PROVIDED DATA:
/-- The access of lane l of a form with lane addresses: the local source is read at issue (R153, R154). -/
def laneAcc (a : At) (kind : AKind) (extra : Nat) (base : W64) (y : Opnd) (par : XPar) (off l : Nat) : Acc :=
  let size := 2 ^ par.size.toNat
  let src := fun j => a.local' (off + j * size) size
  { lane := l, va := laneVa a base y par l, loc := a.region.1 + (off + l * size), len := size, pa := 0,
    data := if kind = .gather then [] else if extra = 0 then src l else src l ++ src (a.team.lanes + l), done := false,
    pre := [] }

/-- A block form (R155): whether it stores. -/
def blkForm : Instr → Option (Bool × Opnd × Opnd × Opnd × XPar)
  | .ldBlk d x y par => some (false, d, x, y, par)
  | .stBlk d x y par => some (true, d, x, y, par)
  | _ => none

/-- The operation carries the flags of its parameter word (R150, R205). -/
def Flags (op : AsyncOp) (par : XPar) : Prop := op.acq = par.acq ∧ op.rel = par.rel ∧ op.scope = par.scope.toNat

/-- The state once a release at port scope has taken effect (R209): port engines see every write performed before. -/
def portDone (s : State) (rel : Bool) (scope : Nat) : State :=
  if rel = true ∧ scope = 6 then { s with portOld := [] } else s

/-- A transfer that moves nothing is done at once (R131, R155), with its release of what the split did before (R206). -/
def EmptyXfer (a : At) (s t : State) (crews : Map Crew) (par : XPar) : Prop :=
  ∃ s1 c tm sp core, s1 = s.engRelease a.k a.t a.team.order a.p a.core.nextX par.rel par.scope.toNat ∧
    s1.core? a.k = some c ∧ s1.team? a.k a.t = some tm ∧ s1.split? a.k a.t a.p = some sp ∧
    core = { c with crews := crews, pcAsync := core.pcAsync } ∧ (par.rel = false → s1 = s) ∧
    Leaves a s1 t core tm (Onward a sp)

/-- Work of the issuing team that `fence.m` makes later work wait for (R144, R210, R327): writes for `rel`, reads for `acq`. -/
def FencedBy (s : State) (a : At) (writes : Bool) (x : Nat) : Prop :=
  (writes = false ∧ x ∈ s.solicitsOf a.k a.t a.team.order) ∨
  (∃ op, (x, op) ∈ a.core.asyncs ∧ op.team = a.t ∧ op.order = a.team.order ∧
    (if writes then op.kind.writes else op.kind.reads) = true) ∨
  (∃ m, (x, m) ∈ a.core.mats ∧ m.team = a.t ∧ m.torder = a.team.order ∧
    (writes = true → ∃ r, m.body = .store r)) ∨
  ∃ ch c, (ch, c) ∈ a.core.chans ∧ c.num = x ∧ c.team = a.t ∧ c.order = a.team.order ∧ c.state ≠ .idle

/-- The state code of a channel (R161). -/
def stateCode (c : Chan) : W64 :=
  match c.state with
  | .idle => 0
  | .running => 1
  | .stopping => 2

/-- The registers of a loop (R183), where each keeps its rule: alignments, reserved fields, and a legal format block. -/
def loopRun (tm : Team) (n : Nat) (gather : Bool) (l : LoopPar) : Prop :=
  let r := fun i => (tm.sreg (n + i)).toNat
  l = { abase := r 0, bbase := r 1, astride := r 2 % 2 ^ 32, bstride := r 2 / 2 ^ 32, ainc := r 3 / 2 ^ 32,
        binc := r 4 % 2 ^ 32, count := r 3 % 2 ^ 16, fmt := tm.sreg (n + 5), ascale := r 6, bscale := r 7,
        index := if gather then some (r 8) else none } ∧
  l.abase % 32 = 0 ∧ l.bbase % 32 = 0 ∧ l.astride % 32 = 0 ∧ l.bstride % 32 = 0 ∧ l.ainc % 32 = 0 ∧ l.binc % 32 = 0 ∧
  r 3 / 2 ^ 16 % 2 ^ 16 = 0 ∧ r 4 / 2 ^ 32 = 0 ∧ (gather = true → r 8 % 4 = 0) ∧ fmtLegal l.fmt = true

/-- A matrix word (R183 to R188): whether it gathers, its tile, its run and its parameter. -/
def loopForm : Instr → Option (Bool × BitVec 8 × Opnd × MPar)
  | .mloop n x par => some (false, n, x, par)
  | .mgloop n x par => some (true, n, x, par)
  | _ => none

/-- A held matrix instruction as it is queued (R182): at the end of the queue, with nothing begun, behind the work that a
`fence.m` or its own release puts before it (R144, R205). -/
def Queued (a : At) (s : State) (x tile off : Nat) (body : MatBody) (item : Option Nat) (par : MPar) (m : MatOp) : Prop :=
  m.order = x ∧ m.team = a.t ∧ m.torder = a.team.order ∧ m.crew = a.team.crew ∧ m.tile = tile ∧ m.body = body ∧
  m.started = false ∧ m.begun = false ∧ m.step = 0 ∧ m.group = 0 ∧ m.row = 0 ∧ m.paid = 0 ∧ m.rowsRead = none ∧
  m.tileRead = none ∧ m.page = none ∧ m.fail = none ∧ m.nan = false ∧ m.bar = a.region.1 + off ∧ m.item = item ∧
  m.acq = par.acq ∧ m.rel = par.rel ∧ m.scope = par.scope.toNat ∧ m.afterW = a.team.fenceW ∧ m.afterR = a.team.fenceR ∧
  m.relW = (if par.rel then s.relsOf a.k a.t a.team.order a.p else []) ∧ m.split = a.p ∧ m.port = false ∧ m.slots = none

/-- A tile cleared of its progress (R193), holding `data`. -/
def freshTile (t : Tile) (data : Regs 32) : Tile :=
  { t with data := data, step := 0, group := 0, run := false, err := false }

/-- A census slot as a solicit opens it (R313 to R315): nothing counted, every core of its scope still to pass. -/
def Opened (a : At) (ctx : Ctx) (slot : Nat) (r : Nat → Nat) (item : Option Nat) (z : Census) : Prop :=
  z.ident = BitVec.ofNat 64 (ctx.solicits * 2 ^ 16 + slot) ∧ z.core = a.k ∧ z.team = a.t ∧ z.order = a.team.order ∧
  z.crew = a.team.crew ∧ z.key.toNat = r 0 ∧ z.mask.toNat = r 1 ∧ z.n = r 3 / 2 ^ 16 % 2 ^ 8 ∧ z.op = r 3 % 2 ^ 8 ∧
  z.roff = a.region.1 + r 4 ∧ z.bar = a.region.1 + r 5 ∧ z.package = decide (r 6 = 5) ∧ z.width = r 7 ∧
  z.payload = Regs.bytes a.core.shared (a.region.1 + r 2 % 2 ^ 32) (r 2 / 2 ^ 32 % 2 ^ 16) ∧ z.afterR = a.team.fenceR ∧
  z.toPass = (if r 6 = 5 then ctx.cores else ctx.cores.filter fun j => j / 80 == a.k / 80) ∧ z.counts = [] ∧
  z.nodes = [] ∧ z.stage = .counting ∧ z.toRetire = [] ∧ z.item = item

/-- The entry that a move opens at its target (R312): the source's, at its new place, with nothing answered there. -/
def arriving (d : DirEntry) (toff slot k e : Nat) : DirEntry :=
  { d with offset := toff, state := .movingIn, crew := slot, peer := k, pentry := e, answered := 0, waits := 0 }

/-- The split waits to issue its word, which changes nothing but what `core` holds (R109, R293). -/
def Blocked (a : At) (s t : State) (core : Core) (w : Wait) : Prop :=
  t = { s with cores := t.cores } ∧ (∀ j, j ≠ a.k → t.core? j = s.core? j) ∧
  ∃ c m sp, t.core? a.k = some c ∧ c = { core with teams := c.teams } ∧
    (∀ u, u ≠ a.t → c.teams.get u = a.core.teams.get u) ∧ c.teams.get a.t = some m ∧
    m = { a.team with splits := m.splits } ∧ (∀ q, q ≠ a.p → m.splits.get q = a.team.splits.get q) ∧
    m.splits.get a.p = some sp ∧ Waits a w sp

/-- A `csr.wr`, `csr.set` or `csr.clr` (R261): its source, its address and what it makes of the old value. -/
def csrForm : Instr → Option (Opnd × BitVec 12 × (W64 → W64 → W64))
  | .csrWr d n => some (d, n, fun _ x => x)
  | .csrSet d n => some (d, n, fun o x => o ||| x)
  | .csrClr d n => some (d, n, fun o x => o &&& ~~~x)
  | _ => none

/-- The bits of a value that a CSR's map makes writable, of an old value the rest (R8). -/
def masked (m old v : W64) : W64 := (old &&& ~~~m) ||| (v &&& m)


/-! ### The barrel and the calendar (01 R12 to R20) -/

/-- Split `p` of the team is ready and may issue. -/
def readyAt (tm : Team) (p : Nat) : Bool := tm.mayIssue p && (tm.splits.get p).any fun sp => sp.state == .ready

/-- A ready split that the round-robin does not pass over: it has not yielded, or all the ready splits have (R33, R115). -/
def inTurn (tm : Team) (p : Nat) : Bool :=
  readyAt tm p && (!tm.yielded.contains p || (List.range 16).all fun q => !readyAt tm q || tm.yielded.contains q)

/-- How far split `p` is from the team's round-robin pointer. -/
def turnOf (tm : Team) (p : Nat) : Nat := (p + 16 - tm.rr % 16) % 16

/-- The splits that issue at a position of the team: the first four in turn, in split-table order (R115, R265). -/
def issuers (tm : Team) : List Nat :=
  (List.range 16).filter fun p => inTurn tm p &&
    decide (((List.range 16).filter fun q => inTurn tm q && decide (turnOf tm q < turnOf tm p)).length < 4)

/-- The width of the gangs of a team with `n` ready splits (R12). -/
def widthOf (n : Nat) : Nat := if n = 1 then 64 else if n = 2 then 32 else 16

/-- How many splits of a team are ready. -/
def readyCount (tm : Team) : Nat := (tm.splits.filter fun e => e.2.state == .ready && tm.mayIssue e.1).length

EXERCISE: Repeat every line of the data word for word until you have repeated the line that contains "def blkForm : Instr", which is the last one to include.

ANSWER SPACE:
/-- The access of lane l of a form with lane addresses: the local source is read at issue (R153, R154). -/
def laneAcc (a : At) (kind : AKind) (extra : Nat) (base : W64) (y : Opnd) (par : XPar) (off l : Nat) : Acc :=
  let size := 2 ^ par.size.toNat
  let src := fun j => a.local' (off + j * size) size
  { lane := l, va := laneVa a base y par l, loc := a.region.1 + (off + l * size), len := size, pa := 0,
    data := if kind = .gather then [] else if extra = 0 then src l else src l ++ src (a.team.lanes + l), done := false,
    pre := [] }

/-- A block form (R155): whether it stores. -/
def blkForm : Instr → Option (Bool × Opnd × Opnd × Opnd × XPar)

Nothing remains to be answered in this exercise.